Self-produced by Matraca Berg herself, The Dreaming Fields is a beautiful song cycle that finds Berg exploring the human condition open and honestly. “If I Had Wings” finds Matraca Berg singing over a percussive low rumble and tremolo guitar-paced melody about a woman who decides to take her empty abusive relationship into her own hands. This is a stark way to open an album and flies in the face of Nashville album making by starting with such a downer of a song, which is then juxtaposed right away with her own version of “You And Tequila,” a song that once appeared on an album from co-writer Deana Carter along with being a key track on Kenny Chesney’s Hemingway’s Whiskey. The song is beautiful in how it compares a relationship with Tequila and the havoc each can have on the narrator’s life.
Matraca powerfully cuts through the pain of loss and loneliness on “Racing The Angels.” Co-written with Gretchen Peters and Suzy Bogguss, the song is about as hopeful as a song about loss can get. Meanwhile, “Silver and Glass” serves as a tragic story of a woman so beautiful that she could stop a train and how she puts all of her value into her appearance (“you put all of your hope into something so easily broken…silver and glass, but mirrors they shatter and crack, even for the fairest of ‘em all”).
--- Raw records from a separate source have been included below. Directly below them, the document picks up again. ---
theorem loadSec_issues (issues : Issues w g s) (first : (readSrc w d).go s = (.ok y, s1)) (second : (readSrc w a).go s1 = (.ok x, s2))
    {id : Nat} {u' : State} (bytes : SectorBytes w s (addressOf x.v imm) y.v.toNat 32)
    (places : Places w s2 .load 0 .rd c (addressOf x.v imm) 32 placed u)
    (issued : (issueLoad w (addressOf x.v imm) 32 false c (.sBytes y.v.toNat) 0 (sectorOwner w y.v.toNat)).go s2 = (.ok id, v))
    (check : (raceCheck w threadAgent (coreOf s w.core).phase y.v.toNat 32 true).go v = (.ok (), u')) :
    ∃ t, loadSec g n d a c imm s = .next t ∧ regs w t = pcOn (regs w s2) n ∧ InFlight w u t (forwarded w u placed (addressOf x.v imm) 32)
      { id := s.nextId, size := 32, signed := false, dest := .sBytes y.v.toNat, spec := 0, got := List.replicate 32 none } := by
  have moved := sameBut_of_reads first second
  have kept : SameS w s s2 := sameS_sameBut moved
  have bytes' := sectorBytes_of_sameS bytes kept
  have atPlace := sectorBytes_of_sameS bytes' (places_sameS places)
  obtain ⟨v', issued', launched⟩ := go_issueLoad (signed := false) (dest := .sBytes y.v.toNat) (spec := 0) places (go_sectorOwner atPlace.owner)
  obtain ⟨rfl, rfl⟩ : s2.nextId = id ∧ v' = v := by
    rw [issued'] at issued
    cases issued
    exact ⟨rfl, rfl⟩
  rw [nextId_sameBut moved] at launched issued
  have phase : (coreOf v' w.core).phase = (coreOf s w.core).phase :=
    launched.phase.trans (kept.trans (places_sameS places)).phase
  refine issue_launched issues (launched.shades (raceCheck_shades check)) (places_regs places)
    ((places_sameS places).task.trans (kept.task.trans (acts_task issues.toActs))) ?_
  rw [go_bind_ok first, go_bind_ok second, go_bind_ok (go_sectorAddresses bytes'), go_waitUntil_settled bytes'.settled, go_bind_ok issued,
    go_state_then, phase, go_bind_ok check]
  rfl

/-- The buffer's entry of a sector that S holds at offset `o` (12 R319). -/
def sectorEntry (w : Who) (s : State) (p : Part) (o : Nat) (va : Word) (c : BitVec 4) : BufEntry where
  va := va.toNat
  bytes := readS s w.core p o 32
  cls := c
  ordered := false
  off := 0
  size := 32
  fromS := some o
It’s a reminder that girls shouldn’t base their worth on something so fleeting as the opinion of the public (which the mirror serves as a metaphor for). “Clouds” is a fantastic song that equates depression to clouds and it finds Matraca pleading to her partner to allow the pain out so that the depression can go away. Once recorded by Trisha Yearwood, the title track “The Dreaming Fields” serves as a beautiful eulogy to the death of the independent farms.
“Oh Cumberland” is a tale about the power that the mighty river running through Nashville has on a travelin’ soul and how it keeps them grounded while “Your Husband’s Cheatin’ On Us” finds the ‘other woman’ plotting revenge with a filanderin’ man’s wife over the bad deed he’s done (cheating on both of ‘em). It’s a smoky, bluesy little story song that gets better with each listen. “Fall Again” finds the narrator hoping and praying to fall back in love with her husband next to her in the bed. There are plenty of fantastic lines and the song just begs to be played on repeat over and over again.
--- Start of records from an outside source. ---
-- ==== Sys2Proof/Syntax.lean ====
section
/-!
DEFINITION. The commands of the K9600, one constructor per row of the table of operations and events, and their
operand types. A command happens at the present tick; its operands are what comes from outside the device (who
writes what, which instance, measured data) or the operands of an instruction.
-/
namespace Sys2Proof

/-- The fabric initiators (R61): each is separate for quoin pairs. -/
inductive Initiator where
  | core (c : Fin 8)
  | press (ch : Fin 128)
  | galley
  | cluster (k : Fin 16)
  | sec
  | pcie
  | eth (m : Fin 2)
  | maelu
  | debug
deriving DecidableEq, Repr

/-- A parity failure in transit (R347). -/
inductive Parity where
  | good
  | request
  | response
deriving DecidableEq, Repr

/-- An edge of SDCLK at a sigma-delta channel (R97): how many ticks before the present one it came, whether it falls, and the
level of SDDAT at it. -/
structure SdEdge where
  age : Nat
  falling : Bool
  level : Bool
deriving DecidableEq, Repr

/-- Operand form of a two-operand instruction: short SR (RD := RD op RS) or long LR (RD := RS op RT) (R262). -/
inductive Alu2 where
  | short (rd rs : Fin 16)
  | long (rd rs rt : Fin 16)
deriving DecidableEq, Repr

/-- ADDI and CMPI: short SI with IMM8 or long LI with IMM21 (R264, R265). -/
inductive ImmOp where
  | short (rd : Fin 16) (imm : BitVec 8)
  | long (rd rs : Fin 16) (imm : BitVec 21)
deriving DecidableEq, Repr

/-- Multiply-accumulate: short MAC or long MACL (R264, R265, R269). -/
inductive MacOp where
  | short (acc : Fin 2) (rd rs : Fin 16)
  | long (acc : Fin 2) (rd rs rt : Fin 16)
deriving DecidableEq, Repr

/-- LDW and STW: short SR with an unsigned offset FN or long LI (R264, R265). -/
inductive MemOp where
  | short (rd rs : Fin 16) (fn : Fin 16)
  | long (rd rs : Fin 16) (imm : BitVec 21)
deriving DecidableEq, Repr

/-- Displacement of BR: short SB or long LB (R264, R265). -/
inductive Disp where
  | short (d : BitVec 8)
  | long (d : BitVec 25)
deriving DecidableEq, Repr

/-- Target of JMP and CALL: long LJ with DISP29 or short Jump through RS, whose RD field must be 0 (R264, R265). -/
inductive Target where
  | disp (d : BitVec 29)
  | reg (rd rs : Fin 16)
deriving DecidableEq, Repr

/-- Direct producers of Galley (R369, R374). -/
inductive Producer where
  | survey (u : Fin 24)
  | sdf (n : Fin 16)
  | trav (e : Fin 64)
  | eth (m : Fin 2)
  | canf (n : Fin 8)
  | uart (n : Fin 8)
  | spi (n : Fin 8)
  | i2c (n : Fin 2)
deriving DecidableEq, Repr

/-- Takers other than cores (R369, R371): an interface controller has one per transmit queue. -/
inductive Taker where
  | trav (e : Fin 64)
  | press (ch : Fin 128)
  | eth (m : Fin 2) (c : Fin 8)
  | canf (n : Fin 8)
  | uart (n : Fin 8)
  | spi (n : Fin 8)
  | i2c (n : Fin 2)
deriving DecidableEq, Repr


/-- An operation of the ROM service runs whole in one command, or starts and finishes in two (R424, R425). -/
inductive RomPhase where
  | whole
  | start
  | finish
deriving DecidableEq, Repr

/-- How an erase ends (R426, R431): verified, some words holding other values, or no journal sector to be made. -/
inductive EraseOutcome where
  | ok
  | verifyFail (held : List (Fin 512 × Word))
  | noJournal
deriving DecidableEq, Repr

/-- The supplies whose monitors reset the device (R458). -/
inductive Supply where
  | vddio
  | vdda
  | vddcore
deriving DecidableEq, Repr

/-- A dword of BAR0 that a host write names beside a folio slot's high dword (R483, R484, R487): a folio slot's low dword, or a
dword of the mailbox. -/
inductive Bar0Dword where
  | folio (slot : Fin 1048576)
  | mailbox (dword : Fin 1536)
deriving DecidableEq, Repr

/-- What a host read names beside a folio slot's low dword (R483, R484, R487): the captured nibble, the mailbox at an octet
offset, a word of BAR2, or the dword of BAR4 that holds eight guard nibbles. -/
inductive HostTarget where
  | bar0High
  | mailbox (ofs : Nat)
  | bar2 (j : Nat)
  | bar4 (j : Nat)
deriving DecidableEq, Repr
“South Of Heaven” is a song that would’ve been perfect for a memorial day soundtrack and it certainly would apply for Veterans Day too or for any gone too soon soul. Suzy Bogguss and Gretchen Peters provide angelic harmony on the moody ballad while the album closer “A Cold, Rainy Morning In London In June” is a rumination about feeling lonely in a foreign country. The cohesive eleven tracks that make up The Dreaming Fields leave you wanting more and while the record could certainly have used one obvious uptempo tune, this is an album that’s meant to be listened from track one to track eleven and it is most certainly one of 2011’s best records, in any genre.